►

-- ==== Sys2Proof/Laws/Keeps7.lean ====
section
/-! SUPPORT. Sys2Proof/Laws/Keeps7.lean: what each operation of Boot, Dma, Images, Queues, NvmeIo, NvmeAdmin keeps (`Keeps`). -/

set_option Elab.async false
set_option linter.unusedVariables false

namespace Sys2Proof.Machine

/-! ### Boot -/

theorem mapReplay_keeps {s0 : State} {s : State} (h : Keeps s0 s) : Keeps s0 (mapReplay s) := by
  unfold mapReplay
  (repeat' (first
    | with_reducible assumption | (with_reducible refine recount_keeps ?_)
    | fail_if_no_progress (with_reducible refine Keeps.upd ?_)))

theorem remapNow_keeps {s0 : State} {s : State} (h : Keeps s0 s) : Keeps s0 (remapNow s) := by
  unfold remapNow
  (repeat' (first
    | with_reducible assumption | (with_reducible refine State.setFlds_keeps ?_)
    | (with_reducible refine csBuildRemap_keeps ?_)))

theorem grownAdd_keeps {s0 : State} {s : State} {b : Nat} (h : Keeps s0 s) : Keeps s0 (grownAdd s b) := by
  unfold grownAdd
  (repeat' (first
    | with_reducible assumption | (with_reducible refine grownWrite_keeps ?_) | with_reducible refine keeps_ite ?_ ?_))

theorem phaseNext_keeps {s0 : State} {s : State} {n : Nat} (h : Keeps s0 s) : Keeps s0 (phaseNext s n) := by
  unfold phaseNext
  (repeat' (first | with_reducible assumption | (with_reducible refine State.setFld_keeps ?_)))

theorem reErase_keeps {s0 : State} {s : State} {bad : List Nat} {y2 : List Nat} (h : Keeps s0 s) : Keeps s0 (reErase s bad y2)
    := by
  fun_induction reErase s bad y2 <;> (repeat' (first
    | (with_reducible refine csEraseWhole_keeps ?_) | with_reducible apply_assumption))

theorem phaseCstore_keeps {s0 : State} {s : State} {bad : List Nat} (h : Keeps s0 s) : Keeps s0 (phaseCstore s bad) := by
  unfold phaseCstore
  (repeat' (first
    | with_reducible assumption | (with_reducible refine State.setFld_keeps ?_) | (with_reducible refine remapNow_keeps ?_)
    | (with_reducible refine grownAdd_keeps ?_) | (with_reducible refine phaseNext_keeps ?_)
    | (with_reducible refine reErase_keeps ?_) | with_reducible refine keeps_ite ?_ ?_
    | with_reducible refine keeps_foldl (fun _ _ _ => ?_) ?_))

theorem execPhaseCstore_keeps {s0 : State} {bad : List Nat} {s : State} (h : Keeps s0 s) : KRes s0 (execPhaseCstore bad s) := by
  unfold execPhaseCstore
  (repeat' (first
    | with_reducible assumption | (with_reducible refine phaseCstore_keeps ?_) | with_reducible refine kRes_next ?_))

theorem phaseRom_keeps {s0 : State} {s : State} (h : Keeps s0 s) : Keeps s0 (phaseRom s) := by
  unfold phaseRom
  (repeat' (first
    | with_reducible assumption | (with_reducible refine State.setFld_keeps ?_) | (with_reducible refine phaseNext_keeps ?_)
    | (with_reducible refine bringUpAll_keeps ?_) | with_reducible refine keeps_ite ?_ ?_))

theorem execPhaseRom_keeps {s0 : State} {s : State} (h : Keeps s0 s) : KRes s0 (execPhaseRom s) := by
  unfold execPhaseRom
  (repeat' (first | with_reducible assumption | (with_reducible refine phaseRom_keeps ?_) | with_reducible refine kRes_next ?_))

theorem phaseLimit_keeps {s0 : State} {s : State} (h : Keeps s0 s) : Keeps s0 (phaseLimit s) := by
  unfold phaseLimit
  (repeat' (first
    | with_reducible assumption | (with_reducible refine clocksFail_keeps ?_) | (with_reducible refine bootHalt_keeps ?_)
    | (with_reducible refine bringUp_keeps ?_) | (with_reducible refine State.setFlds_keeps ?_)
    | (with_reducible refine remapNow_keeps ?_) | (with_reducible refine phaseNext_keeps ?_)
    | (with_reducible refine bootRecovery_keeps ?_) | (with_reducible refine noiseFail_keeps ?_)
    | (with_reducible refine bringUpAll_keeps ?_) | (with_reducible refine qualStart_keeps ?_)
    | (with_reducible refine bootFatal_keeps ?_) | with_reducible refine keeps_ite ?_ ?_ | split))

theorem execPhaseLimitExpiry_keeps {s0 : State} {s : State} (h : Keeps s0 s) : KRes s0 (execPhaseLimitExpiry s) := by
  unfold execPhaseLimitExpiry
  (repeat' (first
    | with_reducible assumption | (with_reducible refine phaseLimit_keeps ?_) | with_reducible refine kRes_next ?_))

theorem setXo_keeps {s0 : State} {s : State} {n : Nat} (h : Keeps s0 s) : Keeps s0 (setXo s n) := by
  unfold setXo
  (repeat' (first | with_reducible assumption | (with_reducible refine State.setFlds_keeps ?_)))

theorem enterImage_keeps {s0 : State} {s : State} {n : Nat} (h : Keeps s0 s) : Keeps s0 (enterImage s n) := by
  unfold enterImage
  (repeat' (first | with_reducible assumption | (with_reducible refine State.setCore_keeps ?_)))

theorem phaseFwload_keeps {s0 : State} {s : State} (h : Keeps s0 s) : Keeps s0 (phaseFwload s) := by
  unfold phaseFwload
  (repeat' (first
    | with_reducible assumption | (with_reducible refine setXo_keeps ?_) | (with_reducible refine phaseNext_keeps ?_)
    | (with_reducible refine enterImage_keeps ?_) | (with_reducible refine houseRun_keeps ?_)
    | (with_reducible refine blockLock_keeps ?_) | split))

theorem execPhaseFwload_keeps {s0 : State} {s : State} (h : Keeps s0 s) : KRes s0 (execPhaseFwload s) := by
  unfold execPhaseFwload
  (repeat' (first
    | with_reducible assumption | (with_reducible refine phaseFwload_keeps ?_) | with_reducible refine kRes_next ?_))

theorem placeBuffers_keeps {s0 : State} {s : State} (h : Keeps s0 s) : Keeps s0 (placeBuffers s) := by
  unfold placeBuffers
  (repeat' (first | with_reducible assumption | (with_reducible refine State.setFlds_keeps ?_)))

theorem restoreRel_keeps {s0 : State} {s : State} {r : Rel} (h : Keeps s0 s) : Keeps s0 (restoreRel s r) := by
  unfold restoreRel
  (repeat' (first
    | with_reducible assumption | (with_reducible refine enqueueMap_keeps ?_)
    | fail_if_no_progress (with_reducible refine Keeps.upd ?_)))

theorem cellarReplay_keeps {s0 : State} {s : State} (h : Keeps s0 s) : Keeps s0 (cellarReplay s) := by
  unfold cellarReplay
  (repeat' (first
    | with_reducible assumption | (with_reducible refine restoreRel_keeps ?_) | (with_reducible refine State.setFld_keeps ?_)
    | (with_reducible refine setWarn_keeps ?_) | (with_reducible refine State.raise_keeps ?_)
    | with_reducible refine keeps_ite ?_ ?_ | with_reducible refine keeps_foldl (fun _ _ _ => ?_) ?_ | split
    | fail_if_no_progress (with_reducible refine Keeps.upd ?_)))

theorem rescue.retLost_keeps {s0 : State} {s : State} (h : Keeps s0 s) : Keeps s0 (rescue.retLost s) := by
  unfold rescue.retLost
  (repeat' (first
    | with_reducible assumption | (with_reducible refine State.setFld_keeps ?_) | (with_reducible refine setWarn_keeps ?_)
    | (with_reducible refine State.raise_keeps ?_) | with_reducible refine keeps_ite ?_ ?_
    | fail_if_no_progress (with_reducible refine Keeps.upd ?_)))

theorem rescueTake_keeps {s0 : State} {s : State} {i : RetIdx} (h : Keeps s0 s) : Keeps s0 (rescueTake s i) := by
  unfold rescueTake
  (repeat' (first
    | with_reducible assumption | (with_reducible refine wbPut_keeps ?_) | (with_reducible refine runQueue_keeps ?_)
    | with_reducible refine keeps_foldl (fun _ _ _ => ?_) ?_ | fail_if_no_progress (with_reducible refine Keeps.upd ?_)))

theorem rescue_keeps {s0 : State} {s : State} {indexOk : Bool} (h : Keeps s0 s) : Keeps s0 (rescue s indexOk) := by
  unfold rescue
  (repeat' (first
    | with_reducible assumption | (with_reducible refine rescue.retLost_keeps ?_) | (with_reducible refine rescueTake_keeps ?_)
    | split))

theorem fabricUp_keeps {s0 : State} {s : State} (h : Keeps s0 s) : Keeps s0 (fabricUp s) := by
  unfold fabricUp
  (repeat' (first
    | with_reducible assumption | (with_reducible refine bringUp_keeps ?_) | (with_reducible refine fabApply_keeps ?_)
    | split))

theorem phaseReplay_keeps {s0 : State} {s : State} {indexOk : Bool} {fail : Option Bool} (h : Keeps s0 s) : Keeps s0
    (phaseReplay s indexOk fail) := by
  unfold phaseReplay
  (repeat' (first
    | with_reducible assumption | (with_reducible refine cellarReplay_keeps ?_) | (with_reducible refine placeBuffers_keeps ?_)
    | (with_reducible refine rescue_keeps ?_) | (with_reducible refine bringUpAll_keeps ?_)
    | (with_reducible refine bootFatal_keeps ?_) | (with_reducible refine fabricUp_keeps ?_)
    | (with_reducible refine mapReplay_keeps ?_) | split | fail_if_no_progress (with_reducible refine Keeps.upd ?_)))

theorem execPhaseReplay_keeps {s0 : State} {indexOk : Bool} {fail : Option Bool} {s : State} (h : Keeps s0 s) : KRes s0
    (execPhaseReplay indexOk fail s) := by
  unfold execPhaseReplay
  (repeat' (first
    | with_reducible assumption | (with_reducible refine phaseReplay_keeps ?_) | with_reducible refine kRes_next ?_))

theorem enumerate_keeps {s0 : State} {s0_ : State} {ids : List (Nat × Nat)} {bad : List Nat} (h : Keeps s0 s0_) : Keeps s0
    (enumerate s0_ ids bad) := by
  unfold enumerate
  (repeat' (first
    | with_reducible assumption | (with_reducible refine State.setFlds_keeps ?_) | (with_reducible refine State.raise_keeps ?_)
    | with_reducible refine keeps_ite ?_ ?_ | fail_if_no_progress (with_reducible refine Keeps.upd ?_)))

theorem loadBlocks_keeps {s0 : State} {s : State} (h : Keeps s0 s) : Keeps s0 (loadBlocks s) := by
  unfold loadBlocks
  (repeat' (first
    | with_reducible assumption | (with_reducible refine State.setFld_keeps ?_) | (with_reducible refine btSet_keeps ?_)
    | with_reducible refine keeps_ite ?_ ?_ | with_reducible refine keeps_foldl (fun _ _ _ => ?_) ?_))

theorem addNewLuns_keeps {s0 : State} {s : State} {marks : List (Nat × Nat)} (h : Keeps s0 s) : Keeps s0 (addNewLuns s marks)
    := by
  unfold addNewLuns
  (repeat' (first | with_reducible assumption | fail_if_no_progress (with_reducible refine Keeps.upd ?_)))

theorem phaseNand_keeps {s0 : State} {s : State} {ids : List (Nat × Nat)} {bad : List Nat} {marks : List (Nat × Nat)} (h :
    Keeps s0 s) : Keeps s0 (phaseNand s ids bad marks) := by
  unfold phaseNand
  (repeat' (first
    | with_reducible assumption | (with_reducible refine enumerate_keeps ?_) | (with_reducible refine bringUp_keeps ?_)
    | (with_reducible refine loadBlocks_keeps ?_) | (with_reducible refine State.setFlds_keeps ?_)
    | (with_reducible refine wholdUpdate_keeps ?_) | (with_reducible refine phaseNext_keeps ?_)
    | (with_reducible refine addNewLuns_keeps ?_) | (with_reducible refine gcUpdate_keeps ?_)
    | (with_reducible refine bringUpAll_keeps ?_) | with_reducible refine keeps_ite ?_ ?_))

theorem execPhaseNand_keeps {s0 : State} {ids : List (Nat × Nat)} {bad : List Nat} {marks : List (Nat × Nat)} {s : State} (h :
    Keeps s0 s) : KRes s0 (execPhaseNand ids bad marks s) := by
  unfold execPhaseNand
  (repeat' (first
    | with_reducible assumption | (with_reducible refine phaseNand_keeps ?_) | with_reducible refine kRes_next ?_))

theorem phaseClocks_keeps {s0 : State} {s : State} (h : Keeps s0 s) : Keeps s0 (phaseClocks s) := by
  unfold phaseClocks
  (repeat' (first
    | with_reducible assumption | (with_reducible refine phaseNext_keeps ?_) | (with_reducible refine clocksOn_keeps ?_)
    | with_reducible refine keeps_ite ?_ ?_))

theorem execPhaseClocks_keeps {s0 : State} {s : State} (h : Keeps s0 s) : KRes s0 (execPhaseClocks s) := by
  unfold execPhaseClocks
  (repeat' (first
    | with_reducible assumption | (with_reducible refine phaseClocks_keeps ?_) | with_reducible refine kRes_next ?_))

theorem phaseReady_keeps {s0 : State} {s : State} (h : Keeps s0 s) : Keeps s0 (phaseReady s) := by
  unfold phaseReady
  (repeat' (first
    | with_reducible assumption | (with_reducible refine phaseNext_keeps ?_) | with_reducible refine keeps_ite ?_ ?_))

theorem setPopulation_keeps {s0 : State} {s : State} {cap : Nat} {half : Bool} (h : Keeps s0 s) : Keeps s0 (setPopulation s cap
    half) := by
  unfold setPopulation
  (repeat' (first | with_reducible assumption | (with_reducible refine State.setFlds_keeps ?_)))

theorem phaseDram_keeps {s0 : State} {s : State} {pop : Option (Fin 3 × Bool)} {trains : Bool} (h : Keeps s0 s) : Keeps s0
    (phaseDram s pop trains) := by
  unfold phaseDram
  (repeat' (first
    | with_reducible assumption | (with_reducible refine setPopulation_keeps ?_) | (with_reducible refine bringUp_keeps ?_)
    | (with_reducible refine State.setFlds_keeps ?_) | (with_reducible refine enablingEnds_keeps ?_)
    | (with_reducible refine phaseNext_keeps ?_) | (with_reducible refine bootFatal_keeps ?_)
    | (with_reducible refine requestOn_keeps ?_) | split | fail_if_no_progress (with_reducible refine Keeps.upd ?_)))

theorem phaseRecords_keeps {s0 : State} {s : State} {bad : List Nat} (h : Keeps s0 s) : Keeps s0 (phaseRecords s bad) := by
  unfold phaseRecords
  (repeat' (first
    | with_reducible assumption | (with_reducible refine thermLoad_keeps ?_) | (with_reducible refine bringUp_keeps ?_)
    | (with_reducible refine phaseNext_keeps ?_) | (with_reducible refine bringUpAll_keeps ?_)
    | (with_reducible refine qualStart_keeps ?_) | (with_reducible refine setProf_keeps ?_) | split
    | fail_if_no_progress (with_reducible refine Keeps.upd ?_)))

theorem execPhaseReady_keeps {s0 : State} {s : State} (h : Keeps s0 s) : KRes s0 (execPhaseReady s) := by
  unfold execPhaseReady
  (repeat' (first
    | with_reducible assumption | (with_reducible refine phaseReady_keeps ?_) | with_reducible refine kRes_next ?_))

theorem phaseVerify_keeps {s0 : State} {s : State} {fault0 : Bool} {fault1 : Bool} (h : Keeps s0 s) : Keeps s0 (phaseVerify s
    fault0 fault1) := by
  unfold phaseVerify
  (repeat' (first
    | with_reducible assumption | (with_reducible refine State.setFld_keeps ?_)
    | (with_reducible refine State.setFlds_keeps ?_) | (with_reducible refine phaseNext_keeps ?_)
    | (with_reducible refine bootRecovery_keeps ?_) | dsimp only | split
    | fail_if_no_progress (with_reducible refine Keeps.upd ?_)))

theorem execPhaseVerify_keeps {s0 : State} {fault0 : Bool} {fault1 : Bool} {s : State} (h : Keeps s0 s) : KRes s0
    (execPhaseVerify fault0 fault1 s) := by
  unfold execPhaseVerify
  (repeat' (first
    | with_reducible assumption | (with_reducible refine phaseVerify_keeps ?_) | with_reducible refine kRes_next ?_))

theorem phaseFuses_keeps {s0 : State} {s : State} {ok : Bool} (h : Keeps s0 s) : Keeps s0 (phaseFuses s ok) := by
  unfold phaseFuses
  (repeat' (first
    | with_reducible assumption | (with_reducible refine bootHalt_keeps ?_) | (with_reducible refine fuseRegs_keeps ?_)
    | (with_reducible refine phaseNext_keeps ?_) | (with_reducible refine State.setCore_keeps ?_)
    | with_reducible refine keeps_ite ?_ ?_))

theorem rescueWrite_keeps {s0 : State} {s : State} (h : Keeps s0 s) : Keeps s0 (rescueWrite s) := by
  unfold rescueWrite
  (repeat' (first
    | with_reducible assumption | (with_reducible refine State.clear_keeps ?_) | (with_reducible refine writeRestored_keeps ?_)
    | with_reducible refine keeps_ite ?_ ?_ | fail_if_no_progress (with_reducible refine Keeps.upd ?_)))

theorem phaseKeys_keeps {s0 : State} {s : State} {ok : Bool} (h : Keeps s0 s) : Keeps s0 (phaseKeys s ok) := by
  unfold phaseKeys
  (repeat' (first
    | with_reducible assumption | (with_reducible refine drbgReady_keeps ?_) | (with_reducible refine bringUp_keeps ?_)
    | (with_reducible refine State.setFld_keeps ?_) | (with_reducible refine phaseNext_keeps ?_)
    | (with_reducible refine noiseFail_keeps ?_) | with_reducible refine keeps_ite ?_ ?_))

theorem execPhaseKeys_keeps {s0 : State} {ok : Bool} {s : State} (h : Keeps s0 s) : KRes s0 (execPhaseKeys ok s) := by
  unfold execPhaseKeys
  (repeat' (first
    | with_reducible assumption | (with_reducible refine phaseKeys_keeps ?_) | with_reducible refine kRes_next ?_))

◄

== Task details ==
Give again exactly, and only, the lines above starting at the one with "unfold phaseFwload" and ending at the one with "blockLock_keeps ?_) | split))".

== Written response ==
  unfold phaseFwload
  (repeat' (first
    | with_reducible assumption | (with_reducible refine setXo_keeps ?_) | (with_reducible refine phaseNext_keeps ?_)
    | (with_reducible refine enterImage_keeps ?_) | (with_reducible refine houseRun_keeps ?_)
    | (with_reducible refine blockLock_keeps ?_) | split))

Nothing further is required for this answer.